EXERCISE OBJECTIVE:
Begin at the line below that has "s.hardReset.dinTaken = 0 := rfl" and stop after the line that has "b).valid = e.valid := rfl". Please restate only those lines, word for word.

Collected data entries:
-- ==== Sys2Proof/Laws/State.lean ====
section
/-! SUPPORT. One lemma per field per update of the state and of the engine registers, so that no later
proof unfolds a record update. -/

namespace Sys2Proof.Machine

section
variable (s : State) (c : Cause) (d : Done) (rest : List Input) (ent : Word64) (n : Nat) (cmd : Command)

@[simp] theorem raiseFault_regs : (s.raiseFault c).regs = s.regsAfterFault := rfl
@[simp] theorem raiseFault_fault : (s.raiseFault c).fault = true := rfl
@[simp] theorem raiseFault_cause : (s.raiseFault c).cause = c := rfl
@[simp] theorem raiseFault_inputs : (s.raiseFault c).inputs = s.inputs := rfl
@[simp] theorem raiseFault_ent : (s.raiseFault c).ent = s.ent := rfl
@[simp] theorem raiseFault_reply : (s.raiseFault c).reply = some (.fault c) := rfl
@[simp] theorem raiseFault_dinTaken : (s.raiseFault c).dinTaken = s.dinTaken := rfl
@[simp] theorem raiseFault_params : (s.raiseFault c).params = s.params := rfl
@[simp] theorem raiseFault_residues : (s.raiseFault c).residues = s.residues + 1 := rfl

@[simp] theorem refuse_regs : s.refuse.regs = s.regs := rfl
@[simp] theorem refuse_fault : s.refuse.fault = s.fault := rfl
@[simp] theorem refuse_cause : s.refuse.cause = s.cause := rfl
@[simp] theorem refuse_inputs : s.refuse.inputs = s.inputs := rfl
@[simp] theorem refuse_ent : s.refuse.ent = s.ent := rfl
@[simp] theorem refuse_reply : s.refuse.reply = some (.refused s.cause) := rfl
@[simp] theorem refuse_dinTaken : s.refuse.dinTaken = s.dinTaken := rfl
@[simp] theorem refuse_params : s.refuse.params = s.params := rfl
@[simp] theorem refuse_residues : s.refuse.residues = s.residues := rfl

@[simp] theorem complete_regs : (s.complete d).regs = d.regs := rfl
@[simp] theorem complete_fault : (s.complete d).fault = s.fault := rfl
@[simp] theorem complete_cause : (s.complete d).cause = s.cause := rfl
@[simp] theorem complete_inputs : (s.complete d).inputs = s.inputs := rfl
@[simp] theorem complete_ent : (s.complete d).ent = s.ent := rfl
@[simp] theorem complete_reply : (s.complete d).reply = some (.ok d.dout d.res) := rfl
@[simp] theorem complete_dinTaken : (s.complete d).dinTaken = s.dinTaken := rfl
@[simp] theorem complete_params : (s.complete d).params = s.params := rfl
@[simp] theorem complete_residues : (s.complete d).residues = s.residues := rfl

@[simp] theorem latch_regs : (s.latch rest ent n).regs = s.regs := rfl
@[simp] theorem latch_fault : (s.latch rest ent n).fault = s.fault := rfl
@[simp] theorem latch_cause : (s.latch rest ent n).cause = s.cause := rfl
@[simp] theorem latch_inputs : (s.latch rest ent n).inputs = rest := rfl
@[simp] theorem latch_ent : (s.latch rest ent n).ent = ent := rfl
@[simp] theorem latch_reply : (s.latch rest ent n).reply = s.reply := rfl
@[simp] theorem latch_dinTaken : (s.latch rest ent n).dinTaken = n := rfl
@[simp] theorem latch_params : (s.latch rest ent n).params = s.params := rfl
@[simp] theorem latch_residues : (s.latch rest ent n).residues = s.residues := rfl

@[simp] theorem hardReset_regs : s.hardReset.regs = s.regsAfterRst := rfl
@[simp] theorem hardReset_fault : s.hardReset.fault = false := rfl
@[simp] theorem hardReset_cause : s.hardReset.cause = .none := rfl
@[simp] theorem hardReset_inputs : s.hardReset.inputs = s.inputs := rfl
@[simp] theorem hardReset_ent : s.hardReset.ent = s.ent := rfl
@[simp] theorem hardReset_reply : s.hardReset.reply = none := rfl
@[simp] theorem hardReset_dinTaken : s.hardReset.dinTaken = 0 := rfl
@[simp] theorem hardReset_params : s.hardReset.params = s.params := rfl
@[simp] theorem hardReset_residues : s.hardReset.residues = s.residues + 1 := rfl

@[simp] theorem enqueue_inputs : (s.enqueue cmd).inputs = .command cmd s.ent :: s.inputs := rfl
@[simp] theorem enqueue_regs : (s.enqueue cmd).regs = s.regs := rfl
@[simp] theorem enqueue_fault : (s.enqueue cmd).fault = s.fault := rfl

end

section
variable (cb : Config.Backend) (e : Engine) (b : Byte)

@[simp] theorem pushByte_valid : (pushByte e b).valid = e.valid := rfl
@[simp] theorem pushByte_kind : (pushByte e b).kind = e.kind := rfl
@[simp] theorem pushByte_buffer : (pushByte e b).buffer = e.buffer.setIfInBounds e.bytesInBuffer.toNat b := rfl
@[simp] theorem pushByte_bytesInBuffer : (pushByte e b).bytesInBuffer = e.bytesInBuffer + 1 := rfl
@[simp] theorem pushByte_total : (pushByte e b).total = e.total := rfl
@[simp] theorem pushByte_state : (pushByte e b).state = e.state := rfl
@[simp] theorem pushByte_phase : (pushByte e b).phase = e.phase := rfl
@[simp] theorem pushByte_cursor : (pushByte e b).cursor = e.cursor := rfl

@[simp] theorem commit_valid : (commit cb e).valid = e.valid := rfl
@[simp] theorem commit_kind : (commit cb e).kind = e.kind := rfl
@[simp] theorem commit_buffer : (commit cb e).buffer = Vector.replicate 168 0#8 := rfl
@[simp] theorem commit_bytesInBuffer : (commit cb e).bytesInBuffer = 0#8 := rfl
@[simp] theorem commit_total : (commit cb e).total = e.total := rfl
@[simp] theorem commit_state : (commit cb e).state =
    blockOp cb e.kind (e.buffer.toList.take (blockSize e.kind)) e.state := rfl
@[simp] theorem commit_phase : (commit cb e).phase = e.phase := rfl
@[simp] theorem commit_cursor : (commit cb e).cursor = e.cursor := rfl

variable (k : Kind)

@[simp] theorem initEngine_valid : (initEngine cb k).valid = true := rfl
@[simp] theorem initEngine_kind : (initEngine cb k).kind = k := rfl
@[simp] theorem initEngine_buffer : (initEngine cb k).buffer = Vector.replicate 168 0#8 := rfl
@[simp] theorem initEngine_bytesInBuffer : (initEngine cb k).bytesInBuffer = 0#8 := rfl
@[simp] theorem initEngine_total : (initEngine cb k).total = 0#64 := rfl
@[simp] theorem initEngine_state : (initEngine cb k).state = resetState cb k := rfl
@[simp] theorem initEngine_phase : (initEngine cb k).phase = .absorb := rfl
@[simp] theorem initEngine_cursor : (initEngine cb k).cursor = 0#8 := rfl

end

end Sys2Proof.Machine
end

EXPECTED ANSWER:
@[simp] theorem hardReset_dinTaken : s.hardReset.dinTaken = 0 := rfl
@[simp] theorem hardReset_params : s.hardReset.params = s.params := rfl
@[simp] theorem hardReset_residues : s.hardReset.residues = s.residues + 1 := rfl

@[simp] theorem enqueue_inputs : (s.enqueue cmd).inputs = .command cmd s.ent :: s.inputs := rfl
@[simp] theorem enqueue_regs : (s.enqueue cmd).regs = s.regs := rfl
@[simp] theorem enqueue_fault : (s.enqueue cmd).fault = s.fault := rfl

end

section
variable (cb : Config.Backend) (e : Engine) (b : Byte)

@[simp] theorem pushByte_valid : (pushByte e b).valid = e.valid := rfl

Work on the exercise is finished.